### HOW TO COMPLETE THIS TASK
Copy the lines exactly as they appear, starting with the first line of the records and ending with the line that contains "(09_chain.md R270), with".

### ENTRIES PROVIDED
------------------------------------------------
/-- The edges of a formation (09_chain.md R270, R273). -/
def State.formEdges (s : State) (lent : List (Nat × Nat)) (st : List Stage) (et : Word) (l : Nat) (cs : List (List Nat)) :
    List Edge :=
  let lat := st.map (stageLatency s et)
  let g := bits s.hart.grant 0 5 + lent.length
  let convoyOf (i : Nat) : Nat := (cs.findIdx? (fun c => c.contains i)).getD 0
  let depths := cs.flatMap (fun cur => edgeDepths lat st (edgeCycles s lent st cur) (convoyRow g st et cur / 8) l cur)
  (dataEdges st).map (fun (p, c, port) =>
    ⟨convoyOf p != convoyOf c, BitVec.ofNat 7 (((st[p]?).map (sendWidth et)).getD 0), p, c, BitVec.ofNat 3 port, 0,
      (depths.lookup (p, c, port)).getD 0, []⟩)

/-- The stalls of its own that lane stages occupy: in a convoy of c of them each takes ⌊g / c⌋, from the lowest on
(09_chain.md R270), with `more` lent ones counted after them. -/
def stageStalls (grant : Word) (more : Nat) (st : List Stage) (cs : List (List Nat)) : BitVec 16 :=
  let held := (List.range 16).filter (fun i => grant.getLsbD (16 + i))
  let used := cs.map (fun cur =>
    let c := (cur.filter (laneSlot st)).length
    if c = 0 then 0 else c * ((held.length + more) / c))
  (held.take (used.foldl max 0)).foldl (fun w i => w ||| BitVec.twoPow 16 i) 0

/-- The stalls that a chain is lent as it forms, and its convoys: a block with XC = 1 may be lent stalls of other cores, and
none is lent that keeps it from forming (09_chain.md R269, R271; log 50). -/
def State.formation (s : State) : List (Nat × Nat) × Except Nat (List (List Nat)) :=
  let h := s.hart
  let ch := h.chain
  let st := chainStages ch.words
  let lent := if blockXc ch.words then s.lends h.part h.core ch.scope.toNat else []
  match formConvoys s lent st ch.et ch.l with
  | .ok cs => (lent, .ok cs)
  | .error _ => ([], formConvoys s [] st ch.et ch.l)

/-- The lane links that a formed chain crosses (14_link.md R397). -/
def chainLinks (s : State) (lent : List (Nat × Nat)) (st : List Stage) (cs : List (List Nat)) : BitVec 64 :=
  if lent.isEmpty then 0
  else
    let at_ (i : Nat) : Nat := placeOf s lent st ((cs.find? (fun c => c.contains i)).getD []) i
    let inside (p c : Nat) : Bool := cs.any (fun cur => cur.contains p && cur.contains c)
    lentLinks s.laneUp s.hart.core lent
      (((dataEdges st).filter (fun e => inside e.1 e.2.1)).map (fun e => (at_ e.1, at_ e.2.1)))

/-- Forming at the start of a run, or re-forming at a strip boundary (09_chain.md R269, R271, R277, R288). A run that cannot
form tries again at the next boundary; CAUSE and SLOT stay as they were where it has been in TEMPORAL before (DESIGN CHOICE,
log 70). -/
def State.formChain (s : State) (again : Bool) : State :=
  let h := s.hart
  let ch := h.chain
  let st := chainStages ch.words
  let (lent, convoys) := s.formation
  let later := (ch.minP / max 1 ch.l + 1) * ch.l
  match convoys with
  | .ok cs =>
    let new := s.formEdges lent st ch.et ch.l cs
    let es := if again then ((ch.edges.filter (·.port != 6)).zip new).map (fun (e, f) => { e with strip := f.strip, depth := f.depth }) ++
                ch.edges.filter (·.port == 6)
              else new
    let g := bits h.grant 0 5 + lent.length
    s.setHart { h with chain := { ch with
        state := .standing, convoys := cs.length, edges := es, formedAt := ch.minP, stalls := stageStalls h.grant lent.length st cs,
        lent := lent, links := chainLinks s lent st cs, plan := cs.map (fun cur => (convoyRow g st ch.et cur, cur)),
        classed := (List.range st.length).filter (fun i => match st[i]? with
          | some x => x.op.src = 2 && (x.op.indexed || (stageLatency s ch.et x).isSome)
          | none => false),
        reformed := again, occs := [], units := h.units, reforms := if again then min 65535 (ch.reforms + 1) else ch.reforms } }
  | .error slot =>
    if again then s.setHart { h with chain := { ch with notBefore := later } }
    else s.setHart { h with chain := { ch with
        state := .temporal, cause := 4, slot := BitVec.ofNat 6 slot, lent := [], links := 0, notBefore := later,
        edges := s.formEdges [] st ch.et ch.l [] } }

/-! ### One stage -/

/-- What a stage has before it: the inputs of elements `lo` up, and where they stand in their strip. -/
structure StageIn where
  lo : Nat
  start : Nat
  len : Nat
  a : List Nat
  b : List Nat
  c : List Nat
  mask : List Bool
deriving DecidableEq, Repr

/-- A lane stage over the elements before it: what it sends and the flags (09_chain.md R264 to R268). -/
def laneStage (x : Stage) (et g : Word) (i : StageIn) : List Nat × Fl :=
  let t := etTy et
  let w := etSew et
  let rm := rmOf (etRm et)
  let n := i.c.length
  let a := i.a.map (· % 2 ^ w)
  let b := i.b.map (· % 2 ^ w)
  let c := i.c.map (· % 2 ^ w)
  let lit (v : Word) : List Nat := List.replicate n (v.toNat % 2 ^ w)
  let elem (op : ElemOp) (a b : List Nat) : List Nat × Fl :=
    let srcs := a.zip b
    let picked := if op = .merge then (srcs.zip i.mask).map (fun ((x, y), k) => (x, if k then y else x)) else srcs
    elementwise (etMp et) 0 (if op = .merge then List.replicate n true else i.mask) c picked (fun _ p q r => elemOp op t rm p q r)
  let bool (xs : List Bool) : List Nat := xs.map Bool.toNat
  match x.op with
  | .elem op => elem op a (if x.op.readsB then b else a)
  | .elemVs op => elem op a (lit (x.lit 0))
  | .elemVi op => elem op a (lit (x.lit 0))
  | .bcast => elem .mv (lit (x.lit 0)) (lit (x.lit 0))
  | .idx => ((List.range n).map (fun j => wrapInt w ((x.lit 0).toInt + ((i.lo + j : Nat) : Int) * (x.lit 1).toInt)), 0)
  | .cmp op => elementwise (etMp et) 0 i.mask (List.replicate n 0) (a.zip b)
      (fun _ p q _ => let (r, fl) := cmpElem op t p q; (r.toNat, fl))
  | .red op =>
    let (r, fl) := reduce (redStep op t rm) ((b.head?).getD 0) a i.mask
    ((List.range n).map (fun j => if j = 0 then r else 0), fl)
  | .scan inc =>
    let (ys, _, fl) := scanList (redStep .sum t rm) inc ((b.head?).getD 0) (a.zip i.mask)
    ((c.zip ys).map (fun (o, y) => y.getD (if etMp et then 0 else o)), if i.mask.any id then fl else flEMPTY)
  | .slide op => (maskedRow (etMp et) c i.mask (slideElem op a n (x.lit 0) w), 0)
  | .perm op => (maskedRow (etMp et) c i.mask (fun j => some (permElem op a b i.mask n j)), 0)
  | .compress =>
    let xs := compressList a i.mask
    (xs ++ (if etTp et then List.replicate (n - xs.length) 0 else c.drop xs.length), 0)
  | .expand => (expandList (etMp et) a (c.zip i.mask), 0)
  | .cvt =>
    let dst := (x.lit 0).toNat
    let src := (x.lit 1).toNat
    let ys := i.a.map (· % 2 ^ tyWidth src)
    elementwise (etMp et) 0 i.mask (i.c.map (· % 2 ^ tyWidth dst)) (ys.zip ys)
      (fun j v _ _ => cvtElem src dst (if etRm et = 4 then .rsr (draw g (i.lo - i.start + j)) else rm) (etSat et) v)
  | .mask op =>
    let bit (xs : List Nat) : List Bool := (List.range n).map (fun j => (xs[j]?).getD 0 % 2 = 1)
    (bool (maskRow op (bit i.a) (bit i.b)), 0)
  | .load _ | .store _ | .gather | .scatter | .wgather | .amo _ | .fas | .aw _ | .mul _ | .mldc | .mstc | .mzero | .mskip
  | .mprune | .qrd => (List.replicate n 0, 0)

/-- An entry that stands for one element of a matrix stage. -/
def stageEntry (et g : Word) (vl : Nat) : Entry :=
  { instr := .add 0 0 0, raw := none, pc := 0, vl := BitVec.ofNat 32 vl, prog := 0, et := et, aux := g, op0 := 0, op1 := 0,
    op2 := 0, seq := 0, started := false, base := 0, blocks := [] }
------------------------------------------------
### RESULT BELOW
/-- The edges of a formation (09_chain.md R270, R273). -/
def State.formEdges (s : State) (lent : List (Nat × Nat)) (st : List Stage) (et : Word) (l : Nat) (cs : List (List Nat)) :
    List Edge :=
  let lat := st.map (stageLatency s et)
  let g := bits s.hart.grant 0 5 + lent.length
  let convoyOf (i : Nat) : Nat := (cs.findIdx? (fun c => c.contains i)).getD 0
  let depths := cs.flatMap (fun cur => edgeDepths lat st (edgeCycles s lent st cur) (convoyRow g st et cur / 8) l cur)
  (dataEdges st).map (fun (p, c, port) =>
    ⟨convoyOf p != convoyOf c, BitVec.ofNat 7 (((st[p]?).map (sendWidth et)).getD 0), p, c, BitVec.ofNat 3 port, 0,
      (depths.lookup (p, c, port)).getD 0, []⟩)

/-- The stalls of its own that lane stages occupy: in a convoy of c of them each takes ⌊g / c⌋, from the lowest on
(09_chain.md R270), with `more` lent ones counted after them. -/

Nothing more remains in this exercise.